El ser humano, tanto en lo cognitivo como en lo social y afectivo, no es producto del ambiente ni resultado de sus disposiciones internas, sino una reconstrucción propia que se va reproduciendo constantemente como resultado de la interacción entre estos dos factores. El conocimiento no es una copia fiel de la realidad, sino una reconstrucción del individuo. (2009, p. 03).
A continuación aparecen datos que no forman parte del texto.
/-- The checks of a multicast instruction; `extra` says whether the member itself refuses it. -/
def withPod (x : View) (extra : Member → Bool) (k : Member → Nat → List (Nat × Nat) → Eff) : Eff :=
  let eas := eaLanes x
  let first := eas.headD (0, 0)
  let group := podGroup first.2
  match eas.find? fun p => p.2 % (x.f.ty.width / 8) != 0 with
  | some p => .trap trapMisalign (BitVec.ofNat 64 p.2) p.1
  | none =>
    match eas.find? fun p => !podOk x group p.2 with
    | some p => .trap trapAccess (BitVec.ofNat 64 p.2) p.1
    | none =>
      match x.s0.memberOf (x.s0.launchOf x.g).ctxKey group with
      | none => .trap trapAccess (BitVec.ofNat 64 first.2) first.1
      | some m => if extra m then .trap trapAccess (BitVec.ofNat 64 first.2) first.1 else k m group eas

/-- Bytes that the acting lanes store, by offset in the window; a later lane over an earlier (R142). -/
def podBytes (x : View) (eas : List (Nat × Nat)) : List (Nat × Byte × Byte) :=
  eas.foldr (fun p a => ((laneAddrs x p.2).mapIdx fun i b => (podOff b, byteAt (dataOf x p.1) i, (0xFF : Byte))) ++ a) []

/-- A multicast instruction leaves on the fabric path with a pending record. -/
def sendPod (x : View) (kind group sreg : Nat) (va : Nat) (dst : List Dst) (waits : List Nat) (msg : Nat → Msg) (fifo : Bool) :
    State :=
  let id := x.s0.nextId
  let letter : Letter := { to_ := x.s0.pkg, from_ := x.s0.pkg, msg := msg id }
  let entry : Store := { seq := x.g.seq + 1, path := .fabric, rel := 0, acq := 0, va := va, kind := 0, opc := 0, ty := x.f.ty
                         rval := 0, fwd := false, pc := x.pc, op := .fabric id letter }
  let s := x.put (x.g1.addStores (if fifo then [entry] else []))
  let p : Pending := { id := id, grp := x.gk, seq := x.g.seq + 1, kind := kind, group := group, pc := x.pc
                       va := BitVec.ofNat 64 va, sreg := sreg, dst := dst, ty := x.f.ty, waits := waits, replied := kind == 0, placed := false
                       cancel := false, issued := x.s0.tb.est.toNat }
  { s with nextId := id + 1, pendings := s.pendings ++ [p] }

def mcstEff (x : View) : Eff :=
  withPod x (fun _ => false) fun m group eas => withIssue x 2 (
    .done (sendPod x 0 group 0 (eas.headD (0, 0)).2 [] m.live (fun id => .mcst group (.bytes (podBytes x eas)) id x.gk) true))

def sregOf (o : Opnd) : Nat := match o with | .s n => n.toNat | _ => 0

def mcsqEff (x : View) : Eff :=
  withPod x (fun _ => false) fun m group eas => withIssue x 2 (
    .done (sendPod x 1 group (sregOf x.f.a.op) (eas.headD (0, 0)).2 [] m.live
      (fun id => .mcsq group (.bytes (podBytes x eas)) id) true))

/-- mcsq.cas: the compare value in sj and the new value in sj+1. -/
def mcsqCasEff (x : View) : Eff :=
  withPod x (·.stale) fun m group eas => withIssue x 3 (
    let w := x.f.ty.width
    let j := sregOf x.f.d
    let offs := (laneAddrs x (eas.headD (0, 0)).2).map podOff
    .done (sendPod x 2 group (sregOf x.f.a.op) (eas.headD (0, 0)).2 [dstOf x.f.d x.f.ty x.low] m.live
      (fun id => .mcsq group (.cas offs ((x.sval j).toNat % 2 ^ w) ((x.sval (j + 1)).toNat % 2 ^ w)) id) true))

/-- mldr: every lane element's bytes, lane after lane. -/
def mldrEff (x : View) : Eff :=
  withPod x (fun m => 64 < m.size) fun m group eas => withIssue x 1 (
    let offs := eas.foldr (fun p a => ((laneAddrs x p.2).map fun b => (p.1, podOff b)) ++ a) []
    let id := x.s0.nextId
    .done ((sendPod x 3 group (sregOf x.f.a.op) (eas.headD (0, 0)).2 (eas.map fun p => dstOf x.f.d x.f.ty p.1) []
      (fun _ => .mldr group offs x.f.fn.toNat x.f.ty id) false).post m.root (.mldr group offs x.f.fn.toNat x.f.ty id)))

-- MEANINGS
def execMcst (f : Form) (s : State) : Host.Outcome State Fault Refusal := runActing (.mcst f) f mcstEff s
def execMcsq (f : Form) (s : State) : Host.Outcome State Fault Refusal := runActing (.mcsq f) f mcsqEff s
def execMcsqCas (f : Form) (s : State) : Host.Outcome State Fault Refusal := runActing (.mcsqCas f) f mcsqCasEff s
def execMldr (f : Form) (s : State) : Host.Outcome State Fault Refusal := runActing (.mldr f) f mldrEff s

-- SENDING
def State.updPending (s : State) (id : Nat) (h : Pending → Pending) : State :=
  { s with pendings := s.pendings.map fun p => if p.id == id then h p else p }

/-- The head of a fabric FIFO leaves: an mcst to every member that is not stale, whose acknowledgements it waits for, a sequenced
store to the crier, a version to its home. -/
def State.sendFabric (s : State) (l : Letter) : State :=
  match l.msg with
  | .mcst group _ id _ =>
    match s.member group with
    | some m =>
      let s := s.updPending id fun p => { p with waits := m.live }
      ((m.live.map fun r => m.list.getD r 0).eraseDups).foldl (fun s pkg => s.post pkg l.msg) s
    | none => s
  | .mcsq group _ _ =>
    match s.member group with
    | some m => s.post m.root l.msg
    | none => s
  | _ => s.postLetter l

-- A MEMBER'S COPY
/-- Where a byte of a member's copy lies. -/
def State.copyAddr (s : State) (m : Member) (off : Nat) : Option Nat := s.vaAddr (ctxKey m.fn m.ctx) (m.wbase + off) false

def State.copyNat (s : State) (m : Member) (offs : List Nat) : Nat :=
  ofBytes (offs.map fun o => match s.copyAddr m o with | some a => s.memByte a | none => 0)

def State.setCopy (s : State) (m : Member) (ws : List (Nat × Byte × Byte)) : State :=
  ws.foldl (fun s w => match s.copyAddr m w.1 with
    | some a => s.setMemByte a (mergeByte w.2.2 w.2.1 (s.memByte a))
    | none => s) s

/-- A store applied to a copy, and the old value a compare-and-swap meets. -/
def State.applyCopy (s : State) (m : Member) (st : McStore) : State × Nat :=
  match st with
  | .bytes ws => (s.setCopy m ws, 0)
  | .cas offs cmp new =>
    let old := s.copyNat m offs
    (if old = cmp then s.setCopy m (offs.mapIdx fun i o => (o, byteAt new i, (0xFF : Byte))) else s, old)

/-- The word at ACNT (R291). -/
def State.writeCount (s : State) (m : Member) : State :=
  (s.setVaNat (ctxKey m.fn m.ctx) m.acnt 8 (m.count % 2 ^ 48 + (if m.stale then 2 ^ 63 else 0))).getD s

def State.putMember (s : State) (group : Nat) (m : Member) : State := (s.setMember group (some m)).writeCount m

/-- No earlier mcst of the same sending group waits before letter i, of whatever multicast group (R159, R220). -/
def State.firstMcst (s : State) (i from_ grp : Nat) : Bool :=
  !((s.net.take i).any fun l => l.from_ == from_ && match l.msg with | .mcst _ _ _ g => g == grp | _ => false)

/-- No earlier sequenced store of a multicast group waits before letter i (R292). -/
def State.firstMcsq (s : State) (i group : Nat) : Bool :=
  !((s.net.take i).any fun l => match l.msg with | .mcsq g _ _ => g == group | _ => false)

/-- A context of this module waits for the crier's answer to its join to a group: what comes for the new membership waits with it
(R290, R294). -/
def State.joins (s : State) (group : Nat) : Bool := s.fns.any fun p => p.2.joining.any (·.1 == group)

/-- A store, or a request of the switch, reaches this member (R159, R161, R291, R292). A store that this module has rejected counts
and writes nothing (R293). -/
def execMemberApply (i : Nat) (s : State) : Host.Outcome State Fault Refusal :=
  match s.net[i]? with
  | some { msg := .mcst group st id grp, from_ := src, .. } =>
    match s.member group with
    | none => .next (if s.joins group then s else { s with net := s.net.eraseIdx i })
    | some m =>
      if !s.firstMcst i src grp then .next s
      else
        let s := { s with net := s.net.eraseIdx i }
        if m.stale then .next s else .next ((s.applyCopy m st).1.post src (.mcstAck id m.rank))
  | some { msg := .numbered group n st id sender, .. } =>
    match s.member group with
    | none => .next (if s.joins group then s else { s with net := s.net.eraseIdx i })
    | some m =>
      if s.joins group then .next s
      else if m.stale || n ≤ m.count then .next { s with net := s.net.eraseIdx i }
      else if n != m.count + 1 then .next s
      else
        let refused := sender == s.pkg && s.refused.contains id
        let s := { s with net := s.net.eraseIdx i, refused := if refused then s.refused.erase id else s.refused }
        let r := s.applyCopy m (if refused then .bytes [] else st)
        let s := r.1.putMember group { m with count := n }
        let s := s.post m.root (.applied group n m.rank r.2 id sender)
        let s := if sender = s.pkg then s.updPending id fun p => { p with placed := true } else s
        .next (if sender = s.pkg then s.post sender (.seqReply id n r.2) else s)
  | some { msg := .mldrAsk group offs ty id sender, from_ := src, .. } =>
    match s.member group with
    | none => .next (if s.joins group then s else { s with net := s.net.eraseIdx i })
    | some m =>
      let lanes := (offs.map (·.1)).eraseDups
      let vals := lanes.map fun l => s.copyNat m ((offs.filter (·.1 == l)).map (·.2)) % 2 ^ ty.width
      .next ({ s with net := s.net.eraseIdx i }.post src (.mldrAnswer group m.rank vals id sender))
  | some { msg := .resyncAsk group _ n0 to_, .. } =>
    -- the lowest live member sends its copy once it has applied n0 (R294)
    match s.member group with
    | none => .next { s with net := s.net.eraseIdx i }
    | some m =>
      if m.stale then .next { s with net := s.net.eraseIdx i }
      else if m.count < n0 then .next s
      else
        let bytes := (List.range m.wlen).filterMap fun o =>
          match s.copyAddr m o with
          | some a => if s.memByte a = 0 then none else some (o, s.memByte a)
          | none => none
        .next ({ s with net := s.net.eraseIdx i }.post to_ (.resyncCopy group n0 bytes))
  | _ => .next s

-- THE CRIER
def Crier.live (c : Crier) : List CrierMember := c.members.filter fun m => !m.stale

def Crier.updMember (c : Crier) (rank : Nat) (h : CrierMember → CrierMember) : Crier :=
  { c with members := c.members.map fun m => if m.rank == rank then h m else m }

/-- The live member of lowest rank. -/
def Crier.lowest (c : Crier) : Option CrierMember :=
  match c.live with
  | [] => Option.none
  | m :: ms => some (ms.foldl (fun a b => if b.rank < a.rank then b else a) m)

/-- A store whose sender the crier itself must answer, because the sender's copy is stale or gone (R307). -/
def Crier.owes (c : Crier) (p : Sent) : Bool := !p.answered && !c.live.any (·.pkg == p.sender)

/-- The crier's answer to a stale sender: the old value at the lowest live member once that has applied the number, a rejection
where no live member remains (R307). -/
def Crier.answer (c : Crier) (p : Sent) : Option Msg :=
  if !c.owes p then Option.none else
  match c.lowest with
  | .none => some (.seqFail p.id)
  | some m =>
    -- a member that has the number by a copy of another's met no old value of its own: each that applied it met the same
    (c.olds.find? fun o => o.1 == p.num && (o.2.1 == m.rank || decide (p.num ≤ m.acked))).map fun o => .seqReply p.id p.num o.2.2

/-- The crier puts its books in order: it answers for stale senders, and a number that every live member has acknowledged is
performed at pod scope, which its sender learns (R292, R307). -/
def State.settleCrier (s : State) (group : Nat) (c : Crier) : State :=
  let s := c.sent.foldl (fun s p => match c.answer p with | some m => s.post p.sender m | none => s) s
  let sent := c.sent.map fun p => if (c.answer p).isSome then { p with answered := true } else p
  let settled := fun (p : Sent) => !(c.live.any fun m => m.acked < p.num) && !c.owes p
  let s := (sent.filter settled).foldl (fun s p => s.post p.sender (.seqDone p.id)) s
  let rest := sent.filter fun p => !settled p
  s.setCrier group { c with sent := rest, olds := c.olds.filter fun o => rest.any (·.num == o.1) }

/-- The members learn which ranks are live; a store that waits for another rank waits no more (R159, R292, R295). -/
def State.hearRoster (s : State) (group : Nat) (live : List Nat) : State :=
  match s.member group with
  | none => s
  | some m =>
    { s.setMember group (some { m with live := live }) with
      pendings := s.pendings.map fun p =>
        if p.group == group && p.kind == 0 then { p with waits := p.waits.filter live.contains } else p }

def State.tellRoster (s : State) (group : Nat) : State :=
  let c := s.crier group
  let live := c.live.map (·.rank)
  ((c.members.map (·.pkg)).eraseDups).foldl (fun s pkg =>
    if pkg = s.pkg then s.hearRoster group live else s.post pkg (.roster group live)) s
Si pensamos en la teoría constructivista en la pedagogía, sería necesario mencionar a sus principales figuras exponentes, en este caso Jean Piaget y Lev Vygotsky. Ambos fueron teóricos que plantearon sus propias teorías con respecto a la educación constructivista, puesto que no podemos hablar de un solo tipo de constructivismo rígido, sino de varios tipos de visiones y posturas respecto a la pedagogía constructivista. 
Jean Piaget sostiene que la inteligencia del ser humano atraviesa fases cualitativamente distintas. Con esto se refiere a que dependiendo de en qué estadio se encuentre el ser humano, tendrá una noción de la realidad y de resolver las situaciones problemáticas que se presentan en ella de manera distinta. Un ejemplo sería un niño de siete años que esta en el estadio de las operaciones concretas, este niño resolverá los problemas de la realidad que conoce, a través de operaciones simples y sensomotoras (por ejemplo llevarse el dedo a la boca o sujetar un objeto). Mientras que un niño de 12 años, que esta en el estadio de las operaciones formales, resolverá una situación problemática a través de operaciones que le permitan relacionar formas y conceptos teóricos simples, por ejemplo los símbolos matemáticos. De esta forma su teoría habla de un proceso de internalización de los conocimientos, que varía según las fases que atraviesa el ser humano, y como cada fase es distinta a la anterior. 
Para Vygotsky el ser humano es un individuo completamente social, por lo cual el conocimiento es producto de la sociedad y el ambiente en el que vive. Esto quiere decir que el ser humano adquiere el conocimiento primero al nivel de la escala social y luego lo internaliza. Un ejemplo que él utiliza, es el de un niño que señala un objeto por primera vez. El niño no sabe que lo que está haciendo es señalar un objeto, sino que está intentado agarrarlo y su madre al verlo, interpreta esta acción cómo la de señalar y así el niño adquiere esta nueva perspectiva sobre señalar objetos y no solo intentar agarrarlos. El propio Mario Carretero en su libro el constructivismo y la educación, cita al autor de este concepto:

Un proceso interpersonal queda transformado en otro intrapersonal. En el desarrollo cultural del niño, toda función aparece dos veces: primero, a escala social, y más tarde, a escala individual; primero, entre personas (interpsicológica) y después, en el interior del propio niño (intrapsicológica).
Esto puede aplicarse igualmente a la atención voluntaria, a la memoria lógica y a la formación de conceptos. Todas las funciones psicológicas superiores se originan como relaciones entre seres humanos. (Vygotsky, 1985). 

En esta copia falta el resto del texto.